Ionic Composition and Concentration (in mM) of Each Test Solution

solutions	concentration
	Na+	K+	Mg2+	Ca2+	Cl−	HPO42−
blood plasma20	142.0	5.0	1.5	2.5	103.0	1.0
1 (NaCl)	142.0	0	0	0	142.0	0
2 (KCl)	0	142.0	0	0	142.0	0
3 (MgCl2)	0	0	142.0	0	284.0	0
4 (CaCl2)	0	0	0	142.0	284.0	0
5 (Na2HPO4)	142.0	0	0	0	0	71.0
6 (K2HPO4)	0	142.0	0	0	0	71.0
7 (NaH2PO4)	142.0	0	0	0	0	71.0
8 (KH2PO4)	0	142.0	0	0	0	71.0
9 [Ca(H2PO4)2]	0	0	0	142.0	0	142.0

2. EXPERIMENTAL SECTION

2.1. Materials

Rolled Mg alloy (AZ31B) samples (nominal composition: Al, 0.005; Mn, 0.019; Zn, 0.008; Si, 0.01; Cu, 0.003; Fe, 0.049; Ni, 0.0001; balanced with Mg) were supplied by Shanxi Jinhui Science and Technology Co., Ltd., with a size of 20 × 5 × 2 mm³ (see Figure S2, SI). For the electrochemical, immersion, and evolution tests, the samples were made rectangular and polished with SiC abrasive paper of 400, 1000, and 3000 grits sequentially. After being polished, the samples were successively cleaned in an ultrasonic bath of acetone, alcohol, and distilled water each for 5 min and then rinsed with distilled water and dried by nitrogen gas. The final thickness was adjusted to 1.9 mm after being polished.
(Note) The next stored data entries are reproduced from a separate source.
/-- Anchored frames held for a session (R445). -/
def State.anchoredCount (s : State) (sid : BitVec 20) : Nat :=
  (s.downlink.held.filter fun f => f.anchored && !f.released && f.shortId == sid).length

def sluiceDesc (ch : BitVec 16) (prof lenM1 start : Nat) : SluiceDesc :=
  { channel := ch, firstBin := BitVec.ofNat 14 (channelFirst ch), width := channelWidth ch, profile := prof,
    lenM1 := lenM1, start := start }

/-- The acknowledgement frame of a burst (R69, R111). -/
def ackFrame (s : State) (b : Burst) : HandedFrame :=
  let n := s.anchoredCount b.shortId
  let body : List Byte := [1, BitVec.ofNat 8 (min n 255)]
  { shortId := b.shortId, seq := b.seq, more := decide (0 < n),
    desc := sluiceDesc b.channel b.profile 1 ((b.closeSlot + 2) * s.sys.slotLen),
    body := body ++ natToBytes 4 (frameCrc32 b.shortId.toNat body) }

/-- The samples that the job side builds of a frame: header with VERSION, MORE, COMMAND and HCRC, then its body (R52, R66, R68, R111). -/
def HandedFrame.samples (f : HandedFrame) : List (Int × Int) :=
  emittedSamples f.desc.channel.toNat f.desc.start f.shortId.toNat f.desc.profile f.desc.lenM1 f.seq.toNat f.more f.command f.body

/-- Is an acknowledgement decision of this slot still open: air time before D, slot not suppressed (R110, R380), and the
burst's closing slot not one that was skipped (R381)? -/
def State.decisionOpen (s : State) (b : Burst) : Bool :=
  decide (s.sys.now < s.slotEnd + s.job.deadline * 1000) && !s.job.deadlinePassed && b.closeSlot == s.job.slot

/-- Of two responses for one channel and slot start, the burst that ended earlier goes first, then the lower short ID
(R71). -/
def ackBefore (a b : Burst) : Bool :=
  decide (a.endTime < b.endTime) || (a.endTime == b.endTime && decide (a.shortId.toNat < b.shortId.toNat))

/-- REPLAY_DIVERGED of a kind (R574). [DEDUCED: log 63] -/
def Sys.replayDiverged (y : Sys) (slot kind pos : Nat) : Sys :=
  y.event Cls.REPLAY_DIVERGED [(2, 6, slot % 2 ^ 48), (8, 1, kind), (12, 4, pos)]

/-- Order of acknowledgement decisions: by channel and short ID with DETERMINISTIC (R565), else as they arise. -/
def ackOrder (det : Bool) (cands : List Burst) : List Burst :=
  if det then
    sortBy (fun a b => decide (a.channel.toNat < b.channel.toNat)
      || (a.channel == b.channel && decide (a.shortId.toNat ≤ b.shortId.toNat))) cands
  else cands

/-- See the log. [DEDUCED: log 68] -/
def State.withhold (s : State) : State := { s with job := { s.job with withheld := s.job.withheld + 1 } }

/-- Decide the acknowledgements of one pass over its candidates, each already meeting conditions 1 to 3 of R110. [DEDUCED: log 68, 271] -/
def decideAcks (cands : List Burst) (s : State) : State :=
  (ackOrder (s.deterministic) cands).foldl (fun a b =>
    if a.job.suppressed || (match a.job.ackLimit with | some l => decide (l ≤ a.job.acked) | none => false) then a.withhold
    else if !a.decisionOpen b then
      (if a.job.replayActive then a.onSys fun y => y.replayDiverged a.job.slot 1 (a.job.replayPos - 1) else a).withhold
    else
      let start := (b.closeSlot + 2) * s.sys.slotLen
      let rival := cands.any fun c => c.channel == b.channel && c.closeSlot == b.closeSlot && ackBefore c b
      if rival || s.occupied b.channel start || a.downlink.answered.contains (b.channel, start) then a.onSys fun y => y.count Cls.ACK_BUSY
      else if (a.channelCfg b.channel).isNone then a
      else
        State.noteDownlink b.shortId (frameNs b.profile 2) { a with
          downlink := { a.downlink with
            handed := a.downlink.handed ++ [ackFrame a b], answered := a.downlink.answered ++ [(b.channel, start)] },
          job := { a.job with acked := a.job.acked + 1 } }) s

/-! ### Leaving service -/

/-- Retain the soft buffer of a failed or poisoned burst (R173): its LLRs as they entered the last decode, at most one
per session, evicting the oldest when the pool is full (R176). -/
def retain (b : Burst) (s : State) : State :=
  let p := profileOf b.profile
  let s1 := s.freeRetained b.shortId
  let s2 := s1.evictFor b.softBuf.length 524288
  let y := b.entered.foldl (fun (y : Sys) e =>
    writeSoft b.softBuf y (blockOffset p.rate p.z b.infoBits e.1) (e.2.map fun v => (v, false))) s2.sys
  let r : Retained :=
    { shortId := b.shortId, seq := b.seq, profile := b.profile, lenM1 := b.lenM1, granules := b.softBuf,
      expiry := b.closeSlot + 1 + s.job.softHold * 1000000000 / s.sys.slotLen }
  ({ s2 with sys := y, soft := { s2.soft with retained := s2.soft.retained ++ [r] } }).writeRetained b.shortId (some r)

/-- The cold context of a burst that leaves service is free again (R420). -/
def State.freeCold (s : State) (b : Burst) : State :=
  let g := sliceOf s.job.qset b.shortId.toNat
  if b.cold then
    { s with sessions := { s.sessions with coldInUse := natPut s.sessions.coldInUse g (natAt s.sessions.coldInUse g - 1) } }
  else s

/-- A burst whose record is written or held leaves the list; its buffer is retained or freed, its context settles. -/
def finishBurst (b : Burst) (v : Verdict) (delivered : List Byte) (s : State) : State :=
  let s1 := (s.dropBurst b.handle).freeCold b
  let s2 := s1.onSys fun y =>
    (y.writeRecord b.shortId.toNat 0x220 (natToBytes 8 (b.endTime / unitsPerNs))).bumpRecord b.shortId.toNat
      (if v.valid then 0x228 else 0x22C)
  let s2 := commitCombined b v.valid delivered s2
  let s3 := if v.valid then { s2 with soft := s2.soft.release b.softBuf }.freeRetained b.shortId else retain b s2
  s3.settleCtx b.shortId

/-- Write LAST_SEQ through to record and context (R108, R415); a record of the session that R109 dropped is of the past. -/
def State.setLastSeq (s : State) (sid : BitVec 20) (seq : Byte) : State :=
  let s0 : State := { s with rx := { s.rx with dropped := s.rx.dropped.filter fun e => e.1 != sid } }
  let s1 := s0.onSys fun y => y.writeRecord sid.toNat 0x200 [seq, 1]
  match s1.residentSlot sid.toNat with
  | some k => s1.onSys fun y => (y.setCtx k 0x0A 1 seq.toNat).setCtx k 0x0B 1 1
  | none => s1

/-- The active module tells its partner the SEQ of a valid burst it delivers (R483). -/
def State.sendSeqSync (s : State) (sid : BitVec 20) (seq : Byte) : State :=
  if s.sys.pairOn && s.net.role == 2 && s.reachable s.sys.partner then
    s.sendFlow s.sys.partner { kind := 0x11, body := bytesBE 4 (sid.toNat + seq.toNat * 2 ^ 24) }
  else s

/-- Deliver one closed burst (R107 to R109): the answer says whether conditions 2 and 3 of R110 hold for it. -/
def deliverBurst (b : Burst) (v : Verdict) (delivered : List Byte) (s0 : State) : State × Bool :=
  let sid := b.shortId.toNat
  let s := s0.readRecord sid
  if v.valid && s.sys.lastSeq sid == some b.seq.toNat then
    let held := (s.rx.held.any fun h => h.shortId == b.shortId && h.seq == b.seq) || s.rx.dropped.contains (b.shortId, b.seq)
    let s1 := commitCombined b true delivered { ((s.dropBurst b.handle).freeCold b) with soft := s.soft.release b.softBuf }
    ((s1.onSys fun y => y.count Cls.DUP_SUPPRESSED).settleCtx b.shortId, !held)
  else
    let ring := 8 + s.sys.ulRing sid
    let header := uplinkHeader b v
    let s1 := if v.valid then s.setLastSeq b.shortId b.seq else s
    let s2 := if v.valid then s1.sendSeqSync b.shortId b.seq else s1
    match s2.sys.writeUplink ring header delivered with
    | some y => (finishBurst b v delivered { s2 with sys := y }, v.valid)
    | none =>
      let rec' : HeldRecord :=
        { ring := ring, shortId := b.shortId, seq := b.seq, closeSlot := b.closeSlot, header := header,
          delivered := delivered }
      let s3 := { s2 with rx := { s2.rx with held := s2.rx.held ++ [rec'] }, sys := s2.sys.count Cls.UL_RING_FULL }
      (finishBurst b v delivered s3, false)

def Burst.verdict (b : Burst) : Verdict :=
  { crcOk := b.crcOk, poison := b.poisoned, fallback := b.fallback, cold := b.cold, combined := b.combined }

/-- One retry of a held record; the fourth slot's failure drops it with UL_DROP (R109). -/
def retryHeld (h : HeldRecord) (s : State) : State :=
  match s.sys.writeUplink h.ring h.header h.delivered with
  | some y => { s with sys := y }.settleCtx h.shortId
  | none =>
    let s1 := s.onSys fun y => y.count Cls.UL_RING_FULL
    if 4 ≤ h.attempts then
      (({ s1 with rx := { s1.rx with dropped := s1.rx.dropped ++ [(h.shortId, h.seq)] } } : State).onSys fun y => y.event Cls.UL_DROP [(2, 4, h.shortId.toNat), (6, 1, h.seq.toNat), (7, 1, h.ring - 8),
        (8, 6, h.closeSlot % 2 ^ 48)]).settleCtx h.shortId
    else { s1 with rx := { s1.rx with held := s1.rx.held ++ [{ h with attempts := h.attempts + 1 }] } }

/-- What the home node keeps of a burst of its own reception that has left service (R105). -/
def Burst.trace (b : Burst) : SeenBurst :=
  { shortId := b.shortId, seq := b.seq, start := b.startNs, profile := b.profile, lenM1 := b.lenM1 }

/-- The DELIVER phase: held records first, then each closed burst that passed its CRC, then the acknowledgements. -/
def deliverPhase (s : State) : State :=
  if s.job.phase == .deliver && !s.job.worked then
    let s0 := s.rx.held.foldl (fun a h => retryHeld h a) { s with rx := { s.rx with held := [] } }
    let due := s0.rx.bursts.filter fun b => b.state == .closed && b.crcOk && !b.delivered
    let r := due.foldl (fun (a : State × List Burst) b =>
      let d := deliverBurst b b.verdict b.bytes a.1
      (d.1, if d.2 && b.ackReq then a.2 ++ [b] else a.2)) (s0, [])
    let s1 := decideAcks r.2 r.1
    { s1 with
      job := { s1.job with worked := true },
      rx := { s1.rx with seen := s1.rx.seen ++ due.map Burst.trace } }
  else s

/-! ### Contributions and the combining pass (R105, R106) -/

/-- Is a contribution of this burst: same short ID and SEQ, starts within 2T + 10 µs (R105)? -/
def sameBurst (sid : BitVec 20) (seq : Byte) (start t : Nat) (c : Contribution) : Bool :=
  c.shortId == sid && c.seq == seq &&
    decide (c.start ≤ start + (2 * t / unitsPerNs + 10000) ∧ start ≤ c.start + (2 * t / unitsPerNs + 10000))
2.2. Hydrogen Evolution, pH Measurement, and Weight Loss Analysis

Immersion tests were carried out in nine various aqueous solutions (Table 1) and in a carefully designed acrylic reaction container (Figure S1, SI) with a pressure of 100 mmHg applied to the Mg alloys. The container was placed in a digitally controlled water bath maintained at 37 ± 0.5 °C for 7 days to compare corrosion degree in each solution. The volume of hydrogen gas released during the immersion depended on the dissolution of Mg as explained below.

The anodic and cathodic reaction proceeded as follows, respectively:²²

$$\text{Mg}\to {\text{Mg}}^{2+}+2{\mathrm{e}}^{-}$$ (1)

$$2{\mathrm{H}}_2\mathrm{O}+2{\mathrm{e}}^{-}\to 2{\text{OH}}^{-}+{\mathrm{H}}_2\uparrow$$ (2)

Thus, the total reaction after the combination of the above two reactions can be described as

$$\text{Mg}+2{\mathrm{H}}_2\mathrm{O}\to \text{Mg}{(\text{OH})}_2+{\mathrm{H}}_2\uparrow$$ (3)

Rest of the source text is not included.